Task to complete. In the entries below, every line that contains "true" must be located and copied.

☆ ☆ ☆ ☆ ☆ ☆ ☆

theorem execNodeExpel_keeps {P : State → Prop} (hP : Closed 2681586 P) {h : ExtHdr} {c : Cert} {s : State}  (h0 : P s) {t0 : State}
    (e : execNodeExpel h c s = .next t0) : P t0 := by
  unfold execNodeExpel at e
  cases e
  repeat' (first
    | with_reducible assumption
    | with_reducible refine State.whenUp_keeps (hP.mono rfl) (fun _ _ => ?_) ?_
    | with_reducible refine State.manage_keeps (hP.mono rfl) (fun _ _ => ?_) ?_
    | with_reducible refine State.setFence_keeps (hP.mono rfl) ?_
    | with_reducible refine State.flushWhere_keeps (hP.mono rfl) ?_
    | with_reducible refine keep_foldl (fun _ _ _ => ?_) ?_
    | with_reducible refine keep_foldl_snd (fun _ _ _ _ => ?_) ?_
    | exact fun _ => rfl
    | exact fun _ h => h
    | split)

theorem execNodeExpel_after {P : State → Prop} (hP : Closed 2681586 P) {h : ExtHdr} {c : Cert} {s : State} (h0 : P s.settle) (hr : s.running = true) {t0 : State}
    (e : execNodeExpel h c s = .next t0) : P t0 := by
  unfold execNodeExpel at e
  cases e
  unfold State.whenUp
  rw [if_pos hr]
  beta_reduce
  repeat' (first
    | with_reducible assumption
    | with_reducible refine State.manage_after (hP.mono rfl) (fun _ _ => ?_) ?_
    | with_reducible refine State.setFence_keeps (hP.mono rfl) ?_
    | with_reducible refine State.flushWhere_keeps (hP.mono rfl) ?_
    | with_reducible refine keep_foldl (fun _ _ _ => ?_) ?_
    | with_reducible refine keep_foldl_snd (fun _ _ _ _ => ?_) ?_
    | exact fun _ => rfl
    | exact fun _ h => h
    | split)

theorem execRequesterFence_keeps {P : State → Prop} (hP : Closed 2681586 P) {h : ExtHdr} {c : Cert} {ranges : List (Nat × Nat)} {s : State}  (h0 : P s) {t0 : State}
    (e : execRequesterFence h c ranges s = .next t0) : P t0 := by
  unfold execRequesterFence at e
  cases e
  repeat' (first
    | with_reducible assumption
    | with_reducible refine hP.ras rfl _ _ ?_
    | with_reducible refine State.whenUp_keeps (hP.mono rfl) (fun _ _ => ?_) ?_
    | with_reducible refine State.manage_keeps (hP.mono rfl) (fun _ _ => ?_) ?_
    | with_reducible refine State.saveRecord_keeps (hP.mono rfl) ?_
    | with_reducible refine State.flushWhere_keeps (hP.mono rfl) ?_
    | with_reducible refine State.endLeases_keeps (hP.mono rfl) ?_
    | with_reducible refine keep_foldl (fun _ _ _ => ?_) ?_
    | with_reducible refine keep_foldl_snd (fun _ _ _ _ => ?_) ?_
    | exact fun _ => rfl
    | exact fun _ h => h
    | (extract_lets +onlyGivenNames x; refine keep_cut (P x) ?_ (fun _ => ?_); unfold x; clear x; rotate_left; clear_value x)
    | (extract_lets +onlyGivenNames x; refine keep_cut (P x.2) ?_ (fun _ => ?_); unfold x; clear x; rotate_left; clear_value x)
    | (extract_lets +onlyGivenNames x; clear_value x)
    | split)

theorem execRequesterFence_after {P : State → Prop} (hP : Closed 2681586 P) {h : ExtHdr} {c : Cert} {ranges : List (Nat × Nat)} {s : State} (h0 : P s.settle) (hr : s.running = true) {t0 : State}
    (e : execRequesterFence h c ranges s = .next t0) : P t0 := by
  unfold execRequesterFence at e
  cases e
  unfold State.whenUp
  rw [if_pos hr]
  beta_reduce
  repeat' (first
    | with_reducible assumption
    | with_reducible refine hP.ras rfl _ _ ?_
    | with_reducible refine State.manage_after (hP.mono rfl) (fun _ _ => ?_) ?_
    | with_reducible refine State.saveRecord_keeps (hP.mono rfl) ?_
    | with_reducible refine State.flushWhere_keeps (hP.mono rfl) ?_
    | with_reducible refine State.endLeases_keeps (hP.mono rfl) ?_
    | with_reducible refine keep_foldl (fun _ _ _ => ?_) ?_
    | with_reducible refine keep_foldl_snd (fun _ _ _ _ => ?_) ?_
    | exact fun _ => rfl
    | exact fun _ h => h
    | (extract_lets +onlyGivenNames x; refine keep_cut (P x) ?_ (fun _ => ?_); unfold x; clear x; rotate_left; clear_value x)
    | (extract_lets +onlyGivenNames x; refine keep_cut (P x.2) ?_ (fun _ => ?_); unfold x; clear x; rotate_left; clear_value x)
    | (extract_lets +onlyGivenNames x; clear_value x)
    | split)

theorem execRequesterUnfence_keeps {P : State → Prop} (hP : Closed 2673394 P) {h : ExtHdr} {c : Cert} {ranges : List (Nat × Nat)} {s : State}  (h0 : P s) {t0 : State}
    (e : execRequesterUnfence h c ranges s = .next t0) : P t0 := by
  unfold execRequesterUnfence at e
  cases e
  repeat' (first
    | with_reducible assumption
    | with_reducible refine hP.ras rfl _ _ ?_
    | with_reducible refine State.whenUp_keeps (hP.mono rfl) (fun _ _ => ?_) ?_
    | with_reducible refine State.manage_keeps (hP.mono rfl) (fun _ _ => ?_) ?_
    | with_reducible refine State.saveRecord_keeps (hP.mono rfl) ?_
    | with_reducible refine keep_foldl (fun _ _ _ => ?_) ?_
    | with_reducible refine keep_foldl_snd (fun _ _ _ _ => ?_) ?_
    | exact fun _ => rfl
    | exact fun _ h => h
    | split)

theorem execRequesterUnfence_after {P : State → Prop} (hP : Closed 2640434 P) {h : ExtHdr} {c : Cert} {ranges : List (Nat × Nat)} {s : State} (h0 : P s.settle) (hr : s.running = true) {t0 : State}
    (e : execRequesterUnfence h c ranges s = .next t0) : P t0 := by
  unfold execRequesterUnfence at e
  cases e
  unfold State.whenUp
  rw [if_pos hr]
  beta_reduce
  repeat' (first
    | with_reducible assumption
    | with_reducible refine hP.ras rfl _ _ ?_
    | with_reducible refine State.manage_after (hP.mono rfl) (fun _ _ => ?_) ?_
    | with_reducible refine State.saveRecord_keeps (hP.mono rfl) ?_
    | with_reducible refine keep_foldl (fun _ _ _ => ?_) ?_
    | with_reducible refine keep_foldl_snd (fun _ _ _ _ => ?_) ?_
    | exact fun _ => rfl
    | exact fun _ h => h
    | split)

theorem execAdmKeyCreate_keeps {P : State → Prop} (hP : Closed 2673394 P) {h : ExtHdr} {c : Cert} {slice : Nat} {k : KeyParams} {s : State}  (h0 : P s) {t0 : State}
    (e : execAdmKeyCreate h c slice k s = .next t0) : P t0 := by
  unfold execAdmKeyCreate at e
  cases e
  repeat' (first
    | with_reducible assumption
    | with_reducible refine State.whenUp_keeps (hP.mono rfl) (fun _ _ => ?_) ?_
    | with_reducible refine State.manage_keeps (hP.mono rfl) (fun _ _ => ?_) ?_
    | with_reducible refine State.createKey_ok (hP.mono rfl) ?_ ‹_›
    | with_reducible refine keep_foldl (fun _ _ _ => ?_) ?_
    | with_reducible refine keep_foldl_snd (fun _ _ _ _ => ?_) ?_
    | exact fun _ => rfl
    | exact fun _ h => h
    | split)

☆ ☆ ☆ ☆ ☆ ☆ ☆

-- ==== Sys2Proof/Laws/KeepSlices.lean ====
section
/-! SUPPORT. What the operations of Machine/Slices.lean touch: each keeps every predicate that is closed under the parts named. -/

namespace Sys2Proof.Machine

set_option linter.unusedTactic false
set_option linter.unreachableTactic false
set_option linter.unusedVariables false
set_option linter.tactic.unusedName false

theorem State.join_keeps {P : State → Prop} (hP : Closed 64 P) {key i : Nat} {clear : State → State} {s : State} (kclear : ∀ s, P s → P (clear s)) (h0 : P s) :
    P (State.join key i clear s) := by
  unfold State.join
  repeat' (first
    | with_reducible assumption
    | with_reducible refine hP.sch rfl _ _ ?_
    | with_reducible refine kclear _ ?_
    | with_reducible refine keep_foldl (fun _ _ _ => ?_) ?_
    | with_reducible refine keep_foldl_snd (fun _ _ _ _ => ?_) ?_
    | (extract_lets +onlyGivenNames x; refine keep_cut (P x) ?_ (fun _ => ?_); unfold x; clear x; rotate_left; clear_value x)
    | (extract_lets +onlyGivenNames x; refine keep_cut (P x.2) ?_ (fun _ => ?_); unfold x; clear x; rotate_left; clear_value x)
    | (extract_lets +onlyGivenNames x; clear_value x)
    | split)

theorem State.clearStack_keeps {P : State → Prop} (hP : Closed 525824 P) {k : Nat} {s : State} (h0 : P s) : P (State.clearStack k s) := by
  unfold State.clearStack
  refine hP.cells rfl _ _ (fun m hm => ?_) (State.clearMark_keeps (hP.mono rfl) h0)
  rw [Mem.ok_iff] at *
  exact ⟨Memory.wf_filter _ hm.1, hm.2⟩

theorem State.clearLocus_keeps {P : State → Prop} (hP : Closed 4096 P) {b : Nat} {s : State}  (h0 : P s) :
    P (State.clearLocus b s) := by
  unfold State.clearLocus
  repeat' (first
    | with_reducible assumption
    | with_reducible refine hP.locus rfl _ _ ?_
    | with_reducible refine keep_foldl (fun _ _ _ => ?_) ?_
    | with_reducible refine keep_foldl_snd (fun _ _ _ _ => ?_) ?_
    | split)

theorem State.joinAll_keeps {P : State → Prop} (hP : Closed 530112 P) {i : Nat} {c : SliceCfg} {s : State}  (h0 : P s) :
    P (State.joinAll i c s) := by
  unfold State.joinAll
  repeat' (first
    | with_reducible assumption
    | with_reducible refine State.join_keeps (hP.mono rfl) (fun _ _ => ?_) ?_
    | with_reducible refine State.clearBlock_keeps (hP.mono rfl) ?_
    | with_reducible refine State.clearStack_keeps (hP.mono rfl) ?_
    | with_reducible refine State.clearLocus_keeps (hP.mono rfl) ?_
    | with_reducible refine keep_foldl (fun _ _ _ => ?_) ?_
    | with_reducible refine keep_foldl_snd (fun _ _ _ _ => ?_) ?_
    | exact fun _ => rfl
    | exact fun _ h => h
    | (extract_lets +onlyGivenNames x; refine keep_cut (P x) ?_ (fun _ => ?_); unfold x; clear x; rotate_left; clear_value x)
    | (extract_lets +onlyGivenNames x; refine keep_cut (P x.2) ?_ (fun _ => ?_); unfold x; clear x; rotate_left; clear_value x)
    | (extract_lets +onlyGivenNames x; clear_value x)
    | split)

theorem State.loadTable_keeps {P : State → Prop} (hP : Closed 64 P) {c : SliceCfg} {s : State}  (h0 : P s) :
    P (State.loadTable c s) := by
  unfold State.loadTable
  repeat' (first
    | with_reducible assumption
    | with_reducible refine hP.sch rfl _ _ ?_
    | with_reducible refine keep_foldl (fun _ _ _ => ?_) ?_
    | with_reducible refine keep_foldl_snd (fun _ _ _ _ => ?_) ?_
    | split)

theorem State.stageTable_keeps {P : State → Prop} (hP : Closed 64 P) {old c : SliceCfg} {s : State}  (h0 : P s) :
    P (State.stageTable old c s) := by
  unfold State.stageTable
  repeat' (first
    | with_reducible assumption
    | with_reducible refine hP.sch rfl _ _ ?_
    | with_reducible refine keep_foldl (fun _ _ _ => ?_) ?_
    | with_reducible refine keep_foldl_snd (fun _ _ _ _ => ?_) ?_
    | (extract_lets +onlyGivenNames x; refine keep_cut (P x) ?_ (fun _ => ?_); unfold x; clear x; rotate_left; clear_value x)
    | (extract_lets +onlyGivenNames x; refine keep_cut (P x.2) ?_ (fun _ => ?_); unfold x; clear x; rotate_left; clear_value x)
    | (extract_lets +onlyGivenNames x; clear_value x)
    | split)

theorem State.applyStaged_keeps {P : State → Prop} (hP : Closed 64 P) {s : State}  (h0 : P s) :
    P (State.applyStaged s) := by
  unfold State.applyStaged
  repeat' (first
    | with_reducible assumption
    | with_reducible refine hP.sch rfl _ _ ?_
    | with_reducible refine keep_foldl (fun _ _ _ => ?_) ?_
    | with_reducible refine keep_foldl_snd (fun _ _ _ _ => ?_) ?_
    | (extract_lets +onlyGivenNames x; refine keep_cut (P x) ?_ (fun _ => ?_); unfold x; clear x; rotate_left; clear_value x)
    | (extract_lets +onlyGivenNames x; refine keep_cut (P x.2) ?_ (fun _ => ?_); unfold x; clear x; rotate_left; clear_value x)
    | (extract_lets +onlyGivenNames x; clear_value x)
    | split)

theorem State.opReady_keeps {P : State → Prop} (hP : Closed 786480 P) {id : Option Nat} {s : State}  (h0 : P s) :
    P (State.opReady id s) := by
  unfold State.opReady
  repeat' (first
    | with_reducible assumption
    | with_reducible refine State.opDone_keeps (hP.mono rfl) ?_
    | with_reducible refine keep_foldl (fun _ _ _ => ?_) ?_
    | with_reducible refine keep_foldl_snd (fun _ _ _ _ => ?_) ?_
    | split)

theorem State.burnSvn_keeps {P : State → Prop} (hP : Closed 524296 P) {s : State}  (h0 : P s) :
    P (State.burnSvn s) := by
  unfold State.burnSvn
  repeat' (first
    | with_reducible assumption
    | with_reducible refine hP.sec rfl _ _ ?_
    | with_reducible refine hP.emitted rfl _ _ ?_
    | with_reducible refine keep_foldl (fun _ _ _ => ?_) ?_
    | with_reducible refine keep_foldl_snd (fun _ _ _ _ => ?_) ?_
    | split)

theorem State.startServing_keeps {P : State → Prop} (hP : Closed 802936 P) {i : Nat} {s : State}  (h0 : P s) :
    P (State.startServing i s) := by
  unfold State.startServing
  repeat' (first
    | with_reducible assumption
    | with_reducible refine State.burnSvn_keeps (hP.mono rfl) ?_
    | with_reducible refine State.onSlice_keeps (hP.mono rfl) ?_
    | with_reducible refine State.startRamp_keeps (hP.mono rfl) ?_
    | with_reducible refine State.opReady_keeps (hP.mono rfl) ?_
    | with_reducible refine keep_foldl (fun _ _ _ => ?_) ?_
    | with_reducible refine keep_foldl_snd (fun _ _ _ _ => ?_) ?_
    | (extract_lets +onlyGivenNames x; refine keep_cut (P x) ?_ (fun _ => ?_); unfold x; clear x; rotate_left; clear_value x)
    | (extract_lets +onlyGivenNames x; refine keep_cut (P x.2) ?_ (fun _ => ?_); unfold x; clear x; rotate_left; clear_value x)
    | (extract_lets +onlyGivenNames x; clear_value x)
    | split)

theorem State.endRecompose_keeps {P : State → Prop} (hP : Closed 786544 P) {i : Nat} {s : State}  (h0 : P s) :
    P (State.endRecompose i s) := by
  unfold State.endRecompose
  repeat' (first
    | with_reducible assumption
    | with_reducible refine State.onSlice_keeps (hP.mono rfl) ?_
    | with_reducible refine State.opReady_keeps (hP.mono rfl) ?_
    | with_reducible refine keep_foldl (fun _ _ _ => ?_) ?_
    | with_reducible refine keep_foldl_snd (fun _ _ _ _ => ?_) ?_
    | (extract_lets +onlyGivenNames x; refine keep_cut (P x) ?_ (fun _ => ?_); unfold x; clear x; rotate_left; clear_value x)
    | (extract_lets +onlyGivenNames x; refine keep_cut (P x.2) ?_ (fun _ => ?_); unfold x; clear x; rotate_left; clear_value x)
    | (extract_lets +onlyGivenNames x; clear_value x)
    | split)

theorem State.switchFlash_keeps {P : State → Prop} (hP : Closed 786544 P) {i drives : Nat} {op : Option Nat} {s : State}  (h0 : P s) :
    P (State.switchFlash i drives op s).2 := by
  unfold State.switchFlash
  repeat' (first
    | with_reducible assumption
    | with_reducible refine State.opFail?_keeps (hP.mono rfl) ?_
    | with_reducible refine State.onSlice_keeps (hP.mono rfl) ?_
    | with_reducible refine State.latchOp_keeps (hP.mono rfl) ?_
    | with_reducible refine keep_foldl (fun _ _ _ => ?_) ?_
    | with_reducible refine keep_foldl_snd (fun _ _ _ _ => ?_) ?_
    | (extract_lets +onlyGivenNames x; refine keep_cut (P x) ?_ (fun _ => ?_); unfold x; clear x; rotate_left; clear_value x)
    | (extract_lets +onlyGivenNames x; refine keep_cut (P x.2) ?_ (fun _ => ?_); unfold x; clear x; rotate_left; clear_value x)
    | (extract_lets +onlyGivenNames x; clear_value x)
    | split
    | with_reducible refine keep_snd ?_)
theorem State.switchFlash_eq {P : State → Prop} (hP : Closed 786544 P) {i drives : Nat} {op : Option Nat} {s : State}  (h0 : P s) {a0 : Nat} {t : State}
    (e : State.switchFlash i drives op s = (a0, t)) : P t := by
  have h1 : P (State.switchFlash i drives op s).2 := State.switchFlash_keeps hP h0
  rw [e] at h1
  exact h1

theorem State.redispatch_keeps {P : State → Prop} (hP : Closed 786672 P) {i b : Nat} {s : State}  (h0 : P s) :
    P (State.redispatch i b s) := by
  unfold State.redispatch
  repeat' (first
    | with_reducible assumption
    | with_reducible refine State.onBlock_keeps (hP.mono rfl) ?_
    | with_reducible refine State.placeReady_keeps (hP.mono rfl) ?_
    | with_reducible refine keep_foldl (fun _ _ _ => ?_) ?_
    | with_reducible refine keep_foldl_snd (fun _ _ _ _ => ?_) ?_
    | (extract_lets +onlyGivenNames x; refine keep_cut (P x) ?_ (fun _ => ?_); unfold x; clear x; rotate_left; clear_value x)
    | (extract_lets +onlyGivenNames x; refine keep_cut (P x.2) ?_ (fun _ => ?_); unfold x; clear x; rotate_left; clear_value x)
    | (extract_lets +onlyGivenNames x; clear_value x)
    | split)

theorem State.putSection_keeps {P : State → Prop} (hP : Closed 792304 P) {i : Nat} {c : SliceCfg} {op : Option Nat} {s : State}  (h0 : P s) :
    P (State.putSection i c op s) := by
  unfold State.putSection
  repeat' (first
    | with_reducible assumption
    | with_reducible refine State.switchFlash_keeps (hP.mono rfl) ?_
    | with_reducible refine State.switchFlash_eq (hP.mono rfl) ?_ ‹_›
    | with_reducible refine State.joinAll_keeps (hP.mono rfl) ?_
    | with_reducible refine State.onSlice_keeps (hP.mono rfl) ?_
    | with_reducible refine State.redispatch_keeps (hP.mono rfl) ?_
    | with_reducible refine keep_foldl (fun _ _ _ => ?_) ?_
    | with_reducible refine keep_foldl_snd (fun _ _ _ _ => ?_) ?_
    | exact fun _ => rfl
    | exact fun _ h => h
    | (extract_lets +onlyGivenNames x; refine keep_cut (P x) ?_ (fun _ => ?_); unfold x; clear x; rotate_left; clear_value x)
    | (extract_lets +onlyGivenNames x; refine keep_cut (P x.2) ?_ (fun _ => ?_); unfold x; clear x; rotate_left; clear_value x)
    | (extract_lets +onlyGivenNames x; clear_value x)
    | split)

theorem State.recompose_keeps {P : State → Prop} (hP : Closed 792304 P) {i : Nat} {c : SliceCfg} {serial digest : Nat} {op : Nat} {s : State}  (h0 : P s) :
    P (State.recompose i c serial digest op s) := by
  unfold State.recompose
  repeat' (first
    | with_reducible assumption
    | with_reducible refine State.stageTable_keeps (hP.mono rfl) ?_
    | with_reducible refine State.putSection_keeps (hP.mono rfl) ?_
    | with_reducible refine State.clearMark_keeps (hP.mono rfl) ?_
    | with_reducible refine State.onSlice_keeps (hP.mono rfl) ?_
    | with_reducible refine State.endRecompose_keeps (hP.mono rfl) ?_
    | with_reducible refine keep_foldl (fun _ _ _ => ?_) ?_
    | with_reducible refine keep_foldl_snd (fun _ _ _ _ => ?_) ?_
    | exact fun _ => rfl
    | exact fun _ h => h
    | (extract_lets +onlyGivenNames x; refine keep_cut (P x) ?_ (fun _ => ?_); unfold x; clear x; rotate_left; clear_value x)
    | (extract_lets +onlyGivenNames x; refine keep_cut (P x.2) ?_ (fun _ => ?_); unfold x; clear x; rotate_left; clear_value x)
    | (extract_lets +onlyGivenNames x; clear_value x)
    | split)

☆ ☆ ☆ ☆ ☆ ☆ ☆

Answer to this problem.
theorem execNodeExpel_after {P : State → Prop} (hP : Closed 2681586 P) {h : ExtHdr} {c : Cert} {s : State} (h0 : P s.settle) (hr : s.running = true) {t0 : State}
theorem execRequesterFence_after {P : State → Prop} (hP : Closed 2681586 P) {h : ExtHdr} {c : Cert} {ranges : List (Nat × Nat)} {s : State} (h0 : P s.settle) (hr : s.running = true) {t0 : State}
theorem execRequesterUnfence_after {P : State → Prop} (hP : Closed 2640434 P) {h : ExtHdr} {c : Cert} {ranges : List (Nat × Nat)} {s : State} (h0 : P s.settle) (hr : s.running = true) {t0 : State}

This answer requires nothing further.